The statistical test that the authors used is ANOVA. One response variable they tested was non-native species richness or percent cover of non-native species, and the predictor variable was a categorical group, such as vegetation formation (type of plant community) or whether the area was burnt vs. unburnt. ANOVA helps the authors answer their main question by testing whether the average amount of invasion by non-native plants is different across groups, such as burnt vs. unburnt areas or different vegetation formations. If the ANOVA result were significant, they would interpret it as evidence that the groups being compared have meaningfully different mean invasion levels, meaning fire status or vegetation type are associated with more (or less) non-native plant presence.

b. Visual clarity

The figure displays vegetation formations on the x-axis and percent cover of non-native species on the y-axis, which is a sensible orientation because it compares invasion levels across categorical habitat types. The use of side-by-side bars allows clear comparison between the two datasets (NRI shown as solid black bars and TNC shown as hatched bars), and the error bars provide information about variability around the means. However, because the figure only shows summary statistics (bar heights and error bars) and does not display individual data points, it is difficult to assess the spread or overlap of observations within each vegetation type.Overall, the visualization effectively communicates the main statistical comparison, but additional detail would improve transparency.

c.
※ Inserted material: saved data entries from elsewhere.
-- ==== Sys2Proof/Tests/Slice0.lean ====
section
/-! SUPPORT. Tests. The expected results are those of the rules cited. A `smoke` theorem shows an ill-formed command that
the check refuses; a `witness` theorem shows a state and operands that meet the hypotheses of a statement together. -/

namespace Sys2Proof.Tests

set_option maxRecDepth 200000
set_option Elab.async false

open Sys2Proof Sys2Proof.Machine

/-- The command completes in a state with the property. -/
def ans (o : Host.Outcome State Fault Refusal) (f : State → Bool) : Bool :=
  match o with
  | .next t => f t
  | _ => false

/-- Stores fields. -/
def puts (s : State) (l : List (Fld × Nat)) : State := l.foldl (fun t e => t.put e.1 e.2) s

/-- Reset with a clock far enough for every timer, the boot over and the register bus released. -/
def base : State :=
  { State.reset with clk := 100000000, pow := { released := true }, sid := { released := true } }

/-! ## Registers and machines -/

/-- The location that a write reaches. -/
def reached (s : State) (m : Master) (a : Nat) (v : Word) (p : Loc → Bool) : Bool :=
  match s.busCheck m a 32 v.toNat true with
  | .target l => p l
  | _ => false

/-- Base with the core PLL locked. -/
def lit : State := base.put F.TOP_STATE_CORE_PLL_LOCK 1

theorem witness_registerWrite : reached lit .consort (A.PORT_FC_CFG 3) 0xFF080205 Loc.plain = true ∧
    ans (exec (.registerWrite .consort (A.PORT_FC_CFG 3) 32 0xFF080205) lit) (fun t =>
      t.rd (A.PORT_FC_CFG 3) == 0x080205) = true := by decide +kernel

theorem witness_registerWrite_readOnly :
    reached lit .siding (A.TOP + 4) 7 (fun l => l.reg.ty == .ro && l.reg.id != 4 && l.reg.w1c.getD l.w 0 == 0) = true ∧
    ans (exec (.registerWrite .siding (A.TOP + 4) 32 7) lit) (fun t => t.rd (A.TOP + 4) == lit.rd (A.TOP + 4)) = true := by
  decide +kernel

theorem witness_rwvWrite : lit.grants .consort (A.POWER_REC_CAP 16) 0x1234 = true ∧ (priorityRec 16 || sharedRec 16) = true ∧
    ans (exec (.rwvWrite .consort (A.POWER_REC_CAP 16) 0x1234) { lit with rwv2 := [(A.POWER_REC_CAP 16, 1)] }) (fun t =>
      t.get (F.POWER_REC_CAP_CAP 16) == 0x234 && t.copiesEqual (A.POWER_REC_CAP 16)) = true := by decide +kernel

theorem witness_absentPage :
    let s : State := { lit with asm := { lit.asm with m := .m4 } }
    s.absentAt (A.HBM 5 + 0x38) = true ∧ s.regionsGrant .consort (A.HBM 5 + 0x38) true = true ∧
      ans (exec (.registerWrite .consort (A.HBM 5 + 0x38) 32 1) s) (fun t => t.rd64 A.TOP_BUS_ERR == 0 &&
        t.rd64 A.TOP_ACCESS_CONSORT == 1) = true := by decide +kernel

theorem witness_busError : locate 0x800 = none ∧ lit.flag F.TOP_BUS_ERR_ADDR_VALID = false ∧
    ans (exec (.registerWrite .siding 0x800 32 1) lit) (fun t => t.rd64 A.TOP_BUS_ERR == 1 &&
      t.get F.TOP_BUS_ERR_ADDR_ADDR == 0x800 && t.get F.TOP_BUS_ERR_KIND_KIND == 2 &&
      t.get F.TOP_BUS_ERR_ADDR_MASTER == 2) = true ∧
    ans (exec (.registerWrite .consort 2 16 1) lit) (fun t => t.causeBit .TOP 0 0 K.TOP_DECODE_ERR) = true := by decide +kernel

theorem witness_registerWrite_notReady :
    let s : State := { lit with sid := {} }
    s.sidingServed 0x20000 1 true = false ∧
      ans (exec (.registerWrite .siding 0x20000 32 1) s) (fun t => t.rd64 A.TOP_BUS_ERR == 0) = true := by decide +kernel

theorem witness_respTimeout : reached lit .consort (A.PORT_FC_CFG 3) 0x0205 Loc.plain = true ∧
    ans (exec (.respTimeout .consort (A.PORT_FC_CFG 3) true true 0x0205) lit) (fun t =>
      t.rd (A.PORT_FC_CFG 3) == 0x0205 && t.get F.TOP_BUS_ERR_KIND_KIND == E_TIMEOUT &&
        t.causeBit .TOP 0 0 K.TOP_RESP_TIMEOUT) = true := by decide +kernel

/-- A captured bus error and a raised cause of TOP. -/
def capturedSt : State := (puts lit [(F.TOP_BUS_ERR_ADDR_VALID, 1)]).wr (A.TOP + 0x10) 0x42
Aesthetic clarity

The figure handles visual clutter pretty well, since it uses simple bars, limited color (solid black and hatched fill), and minimal background elements. The absence of grid lines and excessive labeling keeps the focus on the bar heights and error bars, which represent the main data. One point of contention is that the large difference in scale for the Grass/Meadow category visually dominates the figure, which may distract from more subtle differences among the forest types (however that’s just a reflection of the data, and not a stylistic choice the authors made).

d. Recommendations

One recommendation would be to include individual data points overlaid on the bars (like jittered points) so readers can see the distribution within each vegetation formation, rather than only the group means. I would also clarify what the error bars represent (e.g., standard error or confidence intervals) directly in the figure caption to improve transparency. These changes could improve clarity while maintaining the overall structure of the figure.